[[ DATASET RECORDS, beginning ]]

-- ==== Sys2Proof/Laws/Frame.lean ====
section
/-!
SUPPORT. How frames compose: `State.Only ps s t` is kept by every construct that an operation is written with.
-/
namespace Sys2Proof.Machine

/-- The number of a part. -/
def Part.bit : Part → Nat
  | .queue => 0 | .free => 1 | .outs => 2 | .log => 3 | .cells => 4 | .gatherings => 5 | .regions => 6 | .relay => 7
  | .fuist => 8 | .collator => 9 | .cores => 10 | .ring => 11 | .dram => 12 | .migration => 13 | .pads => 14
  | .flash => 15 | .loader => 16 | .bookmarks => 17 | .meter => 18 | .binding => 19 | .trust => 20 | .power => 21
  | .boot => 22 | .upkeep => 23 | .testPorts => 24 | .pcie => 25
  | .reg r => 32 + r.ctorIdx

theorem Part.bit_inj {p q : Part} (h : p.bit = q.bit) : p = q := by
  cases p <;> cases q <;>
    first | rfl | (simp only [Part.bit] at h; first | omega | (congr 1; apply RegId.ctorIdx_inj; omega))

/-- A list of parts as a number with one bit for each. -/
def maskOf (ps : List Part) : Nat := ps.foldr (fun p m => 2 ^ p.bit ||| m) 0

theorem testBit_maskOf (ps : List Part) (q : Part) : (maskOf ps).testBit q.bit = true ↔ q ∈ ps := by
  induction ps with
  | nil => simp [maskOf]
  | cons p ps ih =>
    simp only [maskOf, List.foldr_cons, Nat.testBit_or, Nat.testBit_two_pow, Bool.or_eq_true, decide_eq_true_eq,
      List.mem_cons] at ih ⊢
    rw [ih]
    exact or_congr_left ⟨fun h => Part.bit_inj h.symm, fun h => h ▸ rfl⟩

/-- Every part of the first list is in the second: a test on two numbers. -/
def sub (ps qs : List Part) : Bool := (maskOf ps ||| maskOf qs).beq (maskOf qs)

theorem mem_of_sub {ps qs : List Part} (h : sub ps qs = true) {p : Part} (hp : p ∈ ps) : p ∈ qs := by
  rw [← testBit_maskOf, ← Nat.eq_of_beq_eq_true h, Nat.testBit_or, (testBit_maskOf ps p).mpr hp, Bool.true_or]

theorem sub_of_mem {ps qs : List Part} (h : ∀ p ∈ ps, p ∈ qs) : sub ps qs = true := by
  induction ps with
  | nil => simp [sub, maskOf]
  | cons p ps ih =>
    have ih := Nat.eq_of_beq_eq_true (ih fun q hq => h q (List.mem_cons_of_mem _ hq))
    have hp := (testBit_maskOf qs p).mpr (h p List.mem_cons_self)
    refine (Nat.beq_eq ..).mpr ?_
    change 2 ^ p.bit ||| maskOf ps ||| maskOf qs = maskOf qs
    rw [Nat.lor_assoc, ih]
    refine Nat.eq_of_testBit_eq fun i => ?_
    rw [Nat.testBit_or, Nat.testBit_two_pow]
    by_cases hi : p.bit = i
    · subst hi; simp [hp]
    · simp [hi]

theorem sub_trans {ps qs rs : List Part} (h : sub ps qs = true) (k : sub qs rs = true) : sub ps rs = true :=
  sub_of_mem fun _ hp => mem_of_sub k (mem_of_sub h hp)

[[ DATASET RECORDS, end ]]
[[ DATASET RECORDS, beginning ]]

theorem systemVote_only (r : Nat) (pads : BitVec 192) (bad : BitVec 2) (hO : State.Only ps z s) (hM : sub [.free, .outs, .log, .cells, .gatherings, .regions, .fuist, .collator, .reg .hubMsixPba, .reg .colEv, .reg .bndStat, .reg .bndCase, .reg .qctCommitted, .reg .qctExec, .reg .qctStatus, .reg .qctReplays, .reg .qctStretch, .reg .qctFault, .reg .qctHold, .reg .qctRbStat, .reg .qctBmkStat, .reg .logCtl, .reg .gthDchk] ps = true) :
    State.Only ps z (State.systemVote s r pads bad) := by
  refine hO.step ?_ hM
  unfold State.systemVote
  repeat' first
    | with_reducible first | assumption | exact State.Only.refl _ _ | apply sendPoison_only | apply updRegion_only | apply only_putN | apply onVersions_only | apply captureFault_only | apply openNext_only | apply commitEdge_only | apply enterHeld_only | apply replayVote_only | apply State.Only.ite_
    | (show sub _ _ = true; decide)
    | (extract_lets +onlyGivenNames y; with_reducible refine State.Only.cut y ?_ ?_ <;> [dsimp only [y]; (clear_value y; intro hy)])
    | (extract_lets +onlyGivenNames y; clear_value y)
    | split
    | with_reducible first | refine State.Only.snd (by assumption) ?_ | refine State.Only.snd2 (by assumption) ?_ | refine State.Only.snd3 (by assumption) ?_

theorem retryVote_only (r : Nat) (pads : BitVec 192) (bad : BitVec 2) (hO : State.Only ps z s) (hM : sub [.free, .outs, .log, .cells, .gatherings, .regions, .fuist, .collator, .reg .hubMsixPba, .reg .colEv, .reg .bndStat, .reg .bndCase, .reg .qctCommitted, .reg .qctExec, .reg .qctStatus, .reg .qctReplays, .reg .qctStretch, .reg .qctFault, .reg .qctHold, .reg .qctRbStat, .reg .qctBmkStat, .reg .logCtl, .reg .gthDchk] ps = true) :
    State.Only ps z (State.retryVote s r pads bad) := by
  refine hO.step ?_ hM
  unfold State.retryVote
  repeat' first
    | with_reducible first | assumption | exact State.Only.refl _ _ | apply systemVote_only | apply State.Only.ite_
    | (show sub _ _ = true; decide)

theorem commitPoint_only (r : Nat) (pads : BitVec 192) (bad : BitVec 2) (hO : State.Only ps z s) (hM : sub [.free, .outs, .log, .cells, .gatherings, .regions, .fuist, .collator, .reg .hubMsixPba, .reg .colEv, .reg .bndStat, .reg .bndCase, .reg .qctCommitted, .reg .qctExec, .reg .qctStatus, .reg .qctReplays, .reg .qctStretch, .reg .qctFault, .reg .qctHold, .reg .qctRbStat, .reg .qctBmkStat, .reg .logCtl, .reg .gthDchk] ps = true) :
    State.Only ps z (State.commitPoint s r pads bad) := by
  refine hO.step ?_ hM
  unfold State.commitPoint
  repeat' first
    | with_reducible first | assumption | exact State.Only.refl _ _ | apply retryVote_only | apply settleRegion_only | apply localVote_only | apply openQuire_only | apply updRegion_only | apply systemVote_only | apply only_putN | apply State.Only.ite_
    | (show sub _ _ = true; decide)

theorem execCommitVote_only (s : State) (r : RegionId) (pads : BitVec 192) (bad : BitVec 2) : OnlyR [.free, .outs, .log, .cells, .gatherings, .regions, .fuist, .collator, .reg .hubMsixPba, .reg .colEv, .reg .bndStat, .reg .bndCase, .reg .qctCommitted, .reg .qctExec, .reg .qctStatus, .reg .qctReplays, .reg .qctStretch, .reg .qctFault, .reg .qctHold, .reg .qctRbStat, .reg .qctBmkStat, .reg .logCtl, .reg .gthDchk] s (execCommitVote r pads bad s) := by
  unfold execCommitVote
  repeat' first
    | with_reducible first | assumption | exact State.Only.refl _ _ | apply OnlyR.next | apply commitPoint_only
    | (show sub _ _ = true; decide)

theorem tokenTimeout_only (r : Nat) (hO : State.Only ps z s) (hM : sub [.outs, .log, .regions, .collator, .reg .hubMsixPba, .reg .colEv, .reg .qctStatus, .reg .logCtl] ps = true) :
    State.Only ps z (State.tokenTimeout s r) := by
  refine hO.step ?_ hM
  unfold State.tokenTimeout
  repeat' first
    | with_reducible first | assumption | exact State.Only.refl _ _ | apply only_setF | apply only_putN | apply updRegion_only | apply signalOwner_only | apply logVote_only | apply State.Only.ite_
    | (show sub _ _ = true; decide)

[[ DATASET RECORDS, end ]]
[[ DATASET RECORDS, beginning ]]

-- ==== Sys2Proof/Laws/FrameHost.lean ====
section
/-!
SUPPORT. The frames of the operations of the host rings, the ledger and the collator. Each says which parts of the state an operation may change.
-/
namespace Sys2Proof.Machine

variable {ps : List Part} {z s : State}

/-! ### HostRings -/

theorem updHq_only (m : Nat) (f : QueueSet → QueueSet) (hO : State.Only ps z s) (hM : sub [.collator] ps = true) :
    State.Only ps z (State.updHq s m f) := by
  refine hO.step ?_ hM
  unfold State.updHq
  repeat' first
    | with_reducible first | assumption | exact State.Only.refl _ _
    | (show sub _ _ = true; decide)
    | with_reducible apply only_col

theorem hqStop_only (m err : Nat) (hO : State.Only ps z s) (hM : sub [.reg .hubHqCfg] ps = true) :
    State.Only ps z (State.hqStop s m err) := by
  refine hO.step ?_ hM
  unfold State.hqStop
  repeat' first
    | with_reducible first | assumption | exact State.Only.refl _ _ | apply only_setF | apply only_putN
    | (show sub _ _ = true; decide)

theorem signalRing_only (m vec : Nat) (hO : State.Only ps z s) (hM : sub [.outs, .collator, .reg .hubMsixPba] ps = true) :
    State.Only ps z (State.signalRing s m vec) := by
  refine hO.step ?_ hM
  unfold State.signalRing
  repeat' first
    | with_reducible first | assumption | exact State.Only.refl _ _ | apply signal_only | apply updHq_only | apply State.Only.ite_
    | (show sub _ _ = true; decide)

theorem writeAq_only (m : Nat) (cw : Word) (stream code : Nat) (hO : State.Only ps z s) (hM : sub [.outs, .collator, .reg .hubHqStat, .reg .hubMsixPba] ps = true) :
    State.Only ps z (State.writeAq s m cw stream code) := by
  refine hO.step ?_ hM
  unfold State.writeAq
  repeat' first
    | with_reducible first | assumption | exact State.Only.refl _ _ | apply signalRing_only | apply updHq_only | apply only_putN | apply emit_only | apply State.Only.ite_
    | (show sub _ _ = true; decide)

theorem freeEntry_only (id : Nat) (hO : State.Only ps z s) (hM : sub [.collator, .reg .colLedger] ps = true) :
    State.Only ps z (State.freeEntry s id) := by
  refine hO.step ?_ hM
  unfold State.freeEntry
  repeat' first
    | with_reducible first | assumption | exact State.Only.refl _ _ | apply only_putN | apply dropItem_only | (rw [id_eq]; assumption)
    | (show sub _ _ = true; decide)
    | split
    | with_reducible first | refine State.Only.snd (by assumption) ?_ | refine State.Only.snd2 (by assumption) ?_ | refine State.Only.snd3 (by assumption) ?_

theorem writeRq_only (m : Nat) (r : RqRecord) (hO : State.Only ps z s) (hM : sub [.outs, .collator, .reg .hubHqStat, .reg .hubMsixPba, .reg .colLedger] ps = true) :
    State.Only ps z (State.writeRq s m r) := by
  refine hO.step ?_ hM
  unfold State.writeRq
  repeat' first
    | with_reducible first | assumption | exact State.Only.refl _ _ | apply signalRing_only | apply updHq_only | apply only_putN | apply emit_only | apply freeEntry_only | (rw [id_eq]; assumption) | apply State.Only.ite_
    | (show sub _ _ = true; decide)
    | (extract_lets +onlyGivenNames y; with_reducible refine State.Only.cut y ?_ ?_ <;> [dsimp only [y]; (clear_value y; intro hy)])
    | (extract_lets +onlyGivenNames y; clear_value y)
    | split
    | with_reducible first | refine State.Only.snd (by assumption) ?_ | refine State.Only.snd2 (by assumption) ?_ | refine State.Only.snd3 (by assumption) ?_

[[ DATASET RECORDS, end ]]

Beginning at the line with "-- ==== Sys2Proof/Laws/Frame.lean" and ending at the line with "have ih := Nat.eq_of_beq_eq_true", reproduce each line of the data above exactly, and add no other lines.

EXERCISE RESULT.
-- ==== Sys2Proof/Laws/Frame.lean ====
section
/-!
SUPPORT. How frames compose: `State.Only ps s t` is kept by every construct that an operation is written with.
-/
namespace Sys2Proof.Machine

/-- The number of a part. -/
def Part.bit : Part → Nat
  | .queue => 0 | .free => 1 | .outs => 2 | .log => 3 | .cells => 4 | .gatherings => 5 | .regions => 6 | .relay => 7
  | .fuist => 8 | .collator => 9 | .cores => 10 | .ring => 11 | .dram => 12 | .migration => 13 | .pads => 14
  | .flash => 15 | .loader => 16 | .bookmarks => 17 | .meter => 18 | .binding => 19 | .trust => 20 | .power => 21
  | .boot => 22 | .upkeep => 23 | .testPorts => 24 | .pcie => 25
  | .reg r => 32 + r.ctorIdx

theorem Part.bit_inj {p q : Part} (h : p.bit = q.bit) : p = q := by
  cases p <;> cases q <;>
    first | rfl | (simp only [Part.bit] at h; first | omega | (congr 1; apply RegId.ctorIdx_inj; omega))

/-- A list of parts as a number with one bit for each. -/
def maskOf (ps : List Part) : Nat := ps.foldr (fun p m => 2 ^ p.bit ||| m) 0

theorem testBit_maskOf (ps : List Part) (q : Part) : (maskOf ps).testBit q.bit = true ↔ q ∈ ps := by
  induction ps with
  | nil => simp [maskOf]
  | cons p ps ih =>
    simp only [maskOf, List.foldr_cons, Nat.testBit_or, Nat.testBit_two_pow, Bool.or_eq_true, decide_eq_true_eq,
      List.mem_cons] at ih ⊢
    rw [ih]
    exact or_congr_left ⟨fun h => Part.bit_inj h.symm, fun h => h ▸ rfl⟩

/-- Every part of the first list is in the second: a test on two numbers. -/
def sub (ps qs : List Part) : Bool := (maskOf ps ||| maskOf qs).beq (maskOf qs)

theorem mem_of_sub {ps qs : List Part} (h : sub ps qs = true) {p : Part} (hp : p ∈ ps) : p ∈ qs := by
  rw [← testBit_maskOf, ← Nat.eq_of_beq_eq_true h, Nat.testBit_or, (testBit_maskOf ps p).mpr hp, Bool.true_or]

theorem sub_of_mem {ps qs : List Part} (h : ∀ p ∈ ps, p ∈ qs) : sub ps qs = true := by
  induction ps with
  | nil => simp [sub, maskOf]
  | cons p ps ih =>
    have ih := Nat.eq_of_beq_eq_true (ih fun q hq => h q (List.mem_cons_of_mem _ hq))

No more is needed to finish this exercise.